/-- The value of a register, or none where the die has none of that number (R344). -/
def State.regValue (s : State) : MgmtReg → Option Word
  | .dtstat => some (BitVec.ofNat 64 (dtstat s.betony))
  | .tstat => some (BitVec.ofNat 64 s.host.tstat)
  | .domcfg => some s.host.domcfg
  | .biststat => some s.host.bist
  | .caps d => if d < 4 then some (s.die d).caps else none
  | .schedcfg d => if d < 4 then some (s.die d).schedcfg else none
  | .l2part d => if d < 4 then some (s.die d).l2part else none
  | .rasstat d => if d < 4 then some (BitVec.ofNat 64 (s.die d).rasstat) else none
  | .gdrop d v => if d < 4 && v < 512 then some (PMap.get 0 (s.die d).gdrop v) else none
  | .ring d r w =>
    if d < 4 && r < ringCount then
      match w with
      | 0 => some ((s.die d).ring r).w0
      | 1 => some ((s.die d).ring r).w1
      | _ => none
    else none

/-- REG_READ: the value of a register; a read of RASSTAT arms vector 1 again (R344, R355). -/
def execRegRead (r : MgmtReg) (s : State) : Host.Outcome State Fault Refusal :=
  s.command true true (fun s =>
    match s.regValue r with
    | none => .fault .noAddress
    | some v =>
      let s := { s with host := { s.host with answer := [v] } }
      .next (match r with
        | .rasstat d => s.modDie d (fun x => { x with rasRaised := false })
        | _ => s))

/-- RSVD_READ: bytes of the reserved area (R86, R344). -/
def execRsvdRead (off len : Nat) (s : State) : Host.Outcome State Fault Refusal :=
  s.command true true (fun s =>
    if durableEnd - reservedBase < off + len then .fault .noAddress
    else .next { s with host := { s.host with answer := answerBytes (s.mem.read (reservedBase + off) len) } })

/-! ### Resetting a VF (R347) -/

/-- Rings of a VF become idle on a die; other rings take the slots they free (R194, R347). -/
def State.idleRings (s : State) (vf d : Nat) : State :=
  let mine := ((s.die d).rings.filter (fun r => r.2.vf = vf && (r.2.active || r.2.pending))).map (·.1)
  let s := s.modDie d (fun x => { x with rings := x.rings.map (fun r =>
    (r.1, if mine.contains r.1 then { r.2 with pending := false } else r.2)) })
  mine.foldl (fun s r => s.modDie d (·.idleRing r s.cycle)) s

/-- What a VF loses on a die: its fault records, its held lines, its energy counter, its GDROP register, its TLB entries (R347). -/
def Die.forget (d : Die) (vf : Nat) : Die :=
  { d with
    faults := d.faults.filter (fun r => r.2.vf ≠ vf)
    heldLines := d.heldLines.filter (fun l => l.vf ≠ vf)
    vfEnergy := PMap.erase d.vfEnergy vf
    gdrop := PMap.erase d.gdrop vf
    tlb := d.tlb.filter (fun e => e.vf ≠ vf) }

/-- A VF reset: every nest of the VF ends with the one cause, also where another of them was its predecessor; the VF's generation counter and
the binding generations of its names stay (R347; log 112). -/
def State.resetVf (s : State) (vf : Nat) : State :=
  let s := s.terminateAll ((s.nests.filter (·.vf = vf)).map (·.id)) 0xF3
  let s := s.dropLines ([0, 1, 2, 3].flatMap (fun d => (s.die d).heldLines.filter (·.vf = vf)))
  let s := [0, 1, 2, 3].foldl (fun (s : State) d => s.modDie d (·.forget vf)) s
  let slots := (s.slots.filter (fun e => e.2.used && e.2.vf = vf)).map (·.1)
  let s := slots.foldl (fun s i => s.freeSlot i) s
  let s := [0, 1, 2, 3].foldl (fun (s : State) d => s.idleRings vf d) s
  { s with cores := s.cores.map (fun c => (c.1, { c.2 with tlb := c.2.tlb.filter (fun e => e.vf ≠ vf) })) }

/-- FLR of a VF (R347). -/
def execFlr (vf : Nat) (s : State) : Host.Outcome State Fault Refusal :=
  if 512 ≤ vf then .fault .noAddress else .next (if s.operates then s.resetVf vf else s)

/-! ### TDISP (R349) -/

def State.setTdi (s : State) (vf : Nat) (t : Tdi) : State := s.setVf vf { s.vf vf with tdi := t }

/-- The configuration block and the ring-table entries of the VF are frozen (R349). -/
def State.frozen (s : State) (vf : Nat) : Bool := (s.vf vf).tdi = .locked || (s.vf vf).tdi = .run

/-- A PF write to a frozen item: it is dropped, the TDI goes to ERROR and the VF is reset (R349). -/
def State.tdispError (s : State) (vf : Nat) : State := (s.setTdi vf .error).resetVf vf

/-- TDISP messages travel inside an SPDM session (R349). -/
def State.tdisp (s : State) (vf : Nat) (f : Tdi → Tdi) : Host.Outcome State Fault Refusal :=
  .next (if s.operates && vf < 512 && s.host.session.isSome then s.setTdi vf (f (s.vf vf).tdi) else s)

def execLockInterface (vf : Nat) (s : State) : Host.Outcome State Fault Refusal :=
  s.tdisp vf (fun t => if t = .unlocked then .locked else t)

def execStartInterface (vf : Nat) (s : State) : Host.Outcome State Fault Refusal :=
  s.tdisp vf (fun t => if t = .locked then .run else t)

def execStopInterface (vf : Nat) (s : State) : Host.Outcome State Fault Refusal := s.tdisp vf (fun _ => .unlocked)

/-! ### Notify registers (R193) -/

/-- NOTIFY: an access to a 64-bit register of a VF's BAR2. A read gives zero; the value written is ignored (R7, R193). While the VF is in
RUN, an access without IDE protection is a TDISP error and has no other effect (R349). -/
def execNotify (vf off : Nat) (a : BarAccess) (s : State) : Host.Outcome State Fault Refusal :=
  .next (
    if !s.operates || 512 ≤ vf then s
    else if !a.protect && (s.vf vf).tdi = .run then s.tdispError vf
    else match a.data with
      | none => { s with host := { s.host with answer := [0] } }
      | some _ => if off % 8 = 0 then s.notified vf (notifyRing off).1 (notifyRing off).2 else s)

/-! ### Measurements and sessions (R349) -/

/-- The image in a firmware slot; a slot that nothing was staged to holds the image of manufacture (log 11). -/
def HostSt.slot (h : HostSt) (i : Nat) : List Byte :=
  let image := if i = 0 then h.fw0 else h.fw1
  if image.isEmpty then Config.factoryImage else image

/-- The active firmware image. -/
def HostSt.fwImage (h : HostSt) : List Byte := h.slot h.fwActive

/-- The security version number in an image's header (R350). -/
def fwVersion (image : List Byte) : Nat := leNat ((image.drop 8).take 4)

/-- The four measurement blocks, index 1 first (R349; log 11). -/
def State.measured (s : State) : List (List Byte) :=
  let h := s.host
  [Config.bootRom, h.fwImage, leBytes 4 (fwVersion h.fwImage),
    Config.fuseBlock h.fwMin ((List.range 4).map (fun d => (s.die d).caps.toNat)) h.burnt h.retired]

/-- GET_MEASUREMENTS: the SHA-256 digests of the measurement blocks (R349). -/
def execGetMeasurements (s : State) : Host.Outcome State Fault Refusal :=
  .next (if s.host.stopped then s
    else { s with host := { s.host with answer := answerBytes (s.measured.flatMap sha256) } })

/-- SPDM_KEY_EXCHANGE: a session is opened; the device shows the identity chain of slot 0 (R349; log 11). -/
def execSpdmKeyExchange (s : State) : Host.Outcome State Fault Refusal :=
  .next (if s.host.stopped then s
    else { s with host := { s.host with session := some (Config.sessionKey s.ticks), answer := answerBytes Config.identityChain } })

/-- IDE_KM: the keys of one of the five ports, over the session (R342, R349). -/
def execIdeKm (port : Nat) (key : BitVec 256) (s : State) : Host.Outcome State Fault Refusal :=
  .next (if s.host.stopped || s.host.session.isNone || 5 ≤ port then s
    else { s with host := { s.host with ideKeys := PMap.put s.host.ideKeys port key } })

/-! ### Writing registers (R344 to R346, R375) -/

/-- L2PART is written: cache parts are written back, staging bytes that change side are undefined (R54). -/
def State.writeL2part (s : State) (die : Nat) (v : Word) : State :=
  let old := s.stagingSize die
  let s := s.modDie die (fun d => { d with l2part := v &&& 15#64 })
  let new := s.stagingSize die
  let blank := fun (m : Mem) (slice : Nat) =>
    let b := l2Base + (die * 24 + slice) * coreSpan
    m.blank (b + min old new) (b + max old new) (some s.ticks)
  { s with
    mem := if old = new then s.mem else (List.range 24).foldl blank s.mem
    dirtyHost := s.dirtyHost.filter (fun l => l.2 ≠ die) }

□ □ □ □

This task asks for the number of lines above that include the string "frozen". Respond with that number only.

[OUTPUT] 3